Supplied material:
/-- A whole fast packet: it completes, and offers its frames unless the identifier is 0 (R55, R129,
R144 to R146). -/
theorem sendFast_offers {pgn : Pgn24} {prio : Prio} {src dst : Addr} {payload : List Byte}
    {s : State} {id : CanId} {encFail : Bool} (hm : s.fr.mode = .idle)
    (hl : payload.length ≤ 223) (he : encodeId pgn prio src dst = .ok (id, encFail)) :
    ∃ t es, sendFast pgn prio src dst (BitVec.ofNat 8 payload.length) payload s = .next t ∧
      t.fr.mode = .idle ∧ t.fr.seq = s.fr.seq + 1 ∧ Offered s t es ∧
      LogOf id (if id = 0 then [] else fastFrames s.cfg.fpPad (s.fr.seq + 1) payload) es := by
  have htn : (BitVec.ofNat 8 payload.length).toNat = payload.length := by simp; omega
  have hst := startFast_eq_next.mpr ⟨hm, by rw [htn]; exact hl, _, he, rfl⟩
  have key : ∀ m t, appendAll payload
      (s.setFr (fastStarted id (BitVec.ofNat 8 payload.length) s.fr)) = .next m →
      finishFast m = .next t →
      sendFast pgn prio src dst (BitVec.ofNat 8 payload.length) payload s = .next t :=
    fun m t h1 h2 => sendFast_eq_next.mpr
      ⟨_, m, hst, by rw [outBytes_of_busy (by intro h; cases h)]; exact h1, h2⟩
  by_cases hid : id = 0
  · subst hid
    obtain ⟨m, es, h1, hi, hw, ho, -, hlen, -⟩ := appendAll_of_fast payload
      (s := s.setFr (fastStarted 0 (BitVec.ofNat 8 payload.length) s.fr)) rfl
      (fastStarted_inv _ (by rw [htn]; exact hl) _)
      (by show 0 + payload.length ≤ (BitVec.ofNat 8 payload.length).toNat; omega)
    obtain ⟨f1, f2, f3, f4⟩ := appendAll_fixed h1
    have hes : es = [] := List.length_eq_zero_iff.mp (by rw [hlen]; exact if_pos rfl)
    subst hes
    have hmi : m.fr.id = 0 := f2
    have hfin : finishFast m = .next (goIdle m) := by
      rw [finishFast, show m.fr.mode = .fast from f1]
      have hd : ¬ m.fr.written.toNat < m.fr.total.toNat := by
        rw [hw, show m.fr.total = _ from f4]
        show ¬ 0 + payload.length < (BitVec.ofNat 8 payload.length).toNat
        omega
      simp only [if_neg hd]
      split
      · rw [hmi]; rfl
      · rfl
    exact ⟨goIdle m, [], key _ _ h1 hfin, rfl, f3, Offered.of_setFr (ho.setFr _), rfl⟩
  · have h0 := fastStarted_streamed id (BitVec.ofNat 8 payload.length) s.fr
    obtain ⟨m, es1, h1, hs1, ho1, hl1⟩ := appendAll_streamed hid (by omega) payload
      (s := s.setFr (fastStarted id (BitVec.ofNat 8 payload.length) s.fr)) h0 (by simp; omega)
    obtain ⟨t, es2, h2, hi2, hq2, ho2, hl2⟩ := finishFast_streamed hid hs1 (by simp; omega)
    refine ⟨t, es1 ++ es2, key _ _ h1 h2, hi2, hq2, Offered.of_setFr (ho1.trans ho2), ?_⟩
    have hc : m.cfg = s.cfg := ho1.only.cfg
    have h12 := LogOf.append hl1 hl2
    rw [hc] at h12
    simp only [List.length_cons, List.length_nil, List.singleton_append] at h12
    rw [if_neg hid, ← fastFrames_eq s.cfg.fpPad (s.fr.seq + 1) payload hl]
    simpa [Nat.add_comm] using h12

/-- A whole single packet: it completes, and offers its first 8 bytes unless it has none or the identifier
is 0 (R55, R128, R143, R148). -/
theorem sendSingle_offers {pgn : Pgn24} {prio : Prio} {src dst : Addr} (bs : List Byte)
    {s : State} {id : CanId} {encFail : Bool} (hm : s.fr.mode = .idle)
    (he : encodeId pgn prio src dst = .ok (id, encFail)) :
    ∃ t es, sendSingle pgn prio src dst bs s = .next t ∧ t.fr.mode = .idle ∧
      t.fr = { s.fr with buf := t.fr.buf, off := t.fr.off, id := id } ∧
      t.txLog = s.txLog ++ es ∧
      t.cnt = { s.cnt.afterSends es with
        frameErr := s.cnt.frameErr + BitVec.ofNat 32 (bs.length - 8) } ∧
      LogOf id (if id = 0 ∨ bs = [] then [] else [bs.take 8]) es ∧ SendsOnly s t := by
  have hst : startSingle pgn prio src dst s =
      .next (s.setFr { s.fr with id := id, off := 0, mode := .single }) :=
    startSingle_eq_next.mpr ⟨hm, _, he, rfl⟩
  obtain ⟨n, h1, hb1, ho1, hc1, hs1⟩ := appendAll_of_single bs
    (s := s.setFr { s.fr with id := id, off := 0, mode := .single }) rfl (Nat.zero_le _)
  have hnm : n.fr.mode = .single := by rw [hs1]; rfl
  have hni : n.fr.id = id := by rw [hs1]; rfl
  have hnf : { n.fr with mode := FrMode.idle } =
      { s.fr with buf := n.fr.buf, off := n.fr.off, id := id } := by
    conv_lhs => rw [hs1]
    rw [← hm]
    rfl
  have hfront : bufFront n.fr.off.toNat n.fr.buf = bs.take 8 := by rw [hb1]; simp [bufFront]
  have hlogn : n.txLog = s.txLog := by rw [hs1]; rfl
  have hso : SendsOnly s n := by rw [SendsOnly, hs1]; rfl
  have hlen : n.fr.off.toNat = min 8 bs.length := by
    rw [ho1]
    show min 8 (0 + _) = _
    rw [Nat.zero_add]
  have hcn : n.cnt = { s.cnt with
      frameErr := s.cnt.frameErr + BitVec.ofNat 32 (bs.length - 8) } := by
    have h0 : (s.setFr { s.fr with id := id, off := 0, mode := .single }).fr.off.toNat = 0 := rfl
    rw [hc1, h0, Nat.zero_add]
    rfl
  have key : ∀ t, finishSingle n = .next t → sendSingle pgn prio src dst bs s = .next t :=
    fun t ht => sendSingle_eq_next.mpr
      ⟨_, n, hst, by rw [outBytes_of_busy (by intro h; cases h)]; exact h1, ht⟩
  by_cases h0 : id = 0 ∨ bs = []
  · refine ⟨goIdle n, [], key _ ?_, rfl, hnf, by rw [List.append_nil]; exact hlogn, ?_, ?_,
      hso.trans (SendsOnly.setFr _ _)⟩
    · rw [finishSingle, hnm]
      simp only []
      rcases h0 with h0 | h0
      · split
        · rw [hni, h0]; rfl
        · rfl
      · rw [if_neg (by rw [hlen, h0]; simp)]
    · rw [Counters.afterSends_nil]; exact hcn
    · rw [if_pos h0]; rfl
  · have hpos : 0 < n.fr.off.toNat := by
      have : 0 < bs.length := List.length_pos_iff.mpr (not_or.mp h0).2
      rw [hlen]; omega
    obtain ⟨es, hl, ho⟩ := transmit_offered (not_or.mp h0).1 (bs.take 8) n
    refine ⟨goIdle (transmit id (bs.take 8) n), es, key _ ?_, rfl, ?_, ?_, ?_, ?_,
      (hso.trans ho.only).trans (SendsOnly.setFr _ _)⟩
    · rw [finishSingle, hnm]
      simp only []
      rw [if_pos hpos, hfront, hni]
    · have hg : (goIdle (transmit id (bs.take 8) n)).fr = { n.fr with mode := .idle } := by
        rw [goIdle, State.setFr_fr, transmit_fr]
      rw [hg]
      exact hnf
    · show (transmit id _ n).txLog = _
      rw [ho.log, hlogn]
    · show (transmit id _ n).cnt = _
      rw [ho.cnt, hcn]
      rfl
    · rw [if_neg h0]; exact hl

end Sys2Proof.Machine
end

About this exercise:
Starting at the line that has "(bs : List Byte)" in the records above, restate word for word every line until the one that has "exact h1, ht⟩", and include that one as well.

Response below:
theorem sendSingle_offers {pgn : Pgn24} {prio : Prio} {src dst : Addr} (bs : List Byte)
    {s : State} {id : CanId} {encFail : Bool} (hm : s.fr.mode = .idle)
    (he : encodeId pgn prio src dst = .ok (id, encFail)) :
    ∃ t es, sendSingle pgn prio src dst bs s = .next t ∧ t.fr.mode = .idle ∧
      t.fr = { s.fr with buf := t.fr.buf, off := t.fr.off, id := id } ∧
      t.txLog = s.txLog ++ es ∧
      t.cnt = { s.cnt.afterSends es with
        frameErr := s.cnt.frameErr + BitVec.ofNat 32 (bs.length - 8) } ∧
      LogOf id (if id = 0 ∨ bs = [] then [] else [bs.take 8]) es ∧ SendsOnly s t := by
  have hst : startSingle pgn prio src dst s =
      .next (s.setFr { s.fr with id := id, off := 0, mode := .single }) :=
    startSingle_eq_next.mpr ⟨hm, _, he, rfl⟩
  obtain ⟨n, h1, hb1, ho1, hc1, hs1⟩ := appendAll_of_single bs
    (s := s.setFr { s.fr with id := id, off := 0, mode := .single }) rfl (Nat.zero_le _)
  have hnm : n.fr.mode = .single := by rw [hs1]; rfl
  have hni : n.fr.id = id := by rw [hs1]; rfl
  have hnf : { n.fr with mode := FrMode.idle } =
      { s.fr with buf := n.fr.buf, off := n.fr.off, id := id } := by
    conv_lhs => rw [hs1]
    rw [← hm]
    rfl
  have hfront : bufFront n.fr.off.toNat n.fr.buf = bs.take 8 := by rw [hb1]; simp [bufFront]
  have hlogn : n.txLog = s.txLog := by rw [hs1]; rfl
  have hso : SendsOnly s n := by rw [SendsOnly, hs1]; rfl
  have hlen : n.fr.off.toNat = min 8 bs.length := by
    rw [ho1]
    show min 8 (0 + _) = _
    rw [Nat.zero_add]
  have hcn : n.cnt = { s.cnt with
      frameErr := s.cnt.frameErr + BitVec.ofNat 32 (bs.length - 8) } := by
    have h0 : (s.setFr { s.fr with id := id, off := 0, mode := .single }).fr.off.toNat = 0 := rfl
    rw [hc1, h0, Nat.zero_add]
    rfl
  have key : ∀ t, finishSingle n = .next t → sendSingle pgn prio src dst bs s = .next t :=
    fun t ht => sendSingle_eq_next.mpr
      ⟨_, n, hst, by rw [outBytes_of_busy (by intro h; cases h)]; exact h1, ht⟩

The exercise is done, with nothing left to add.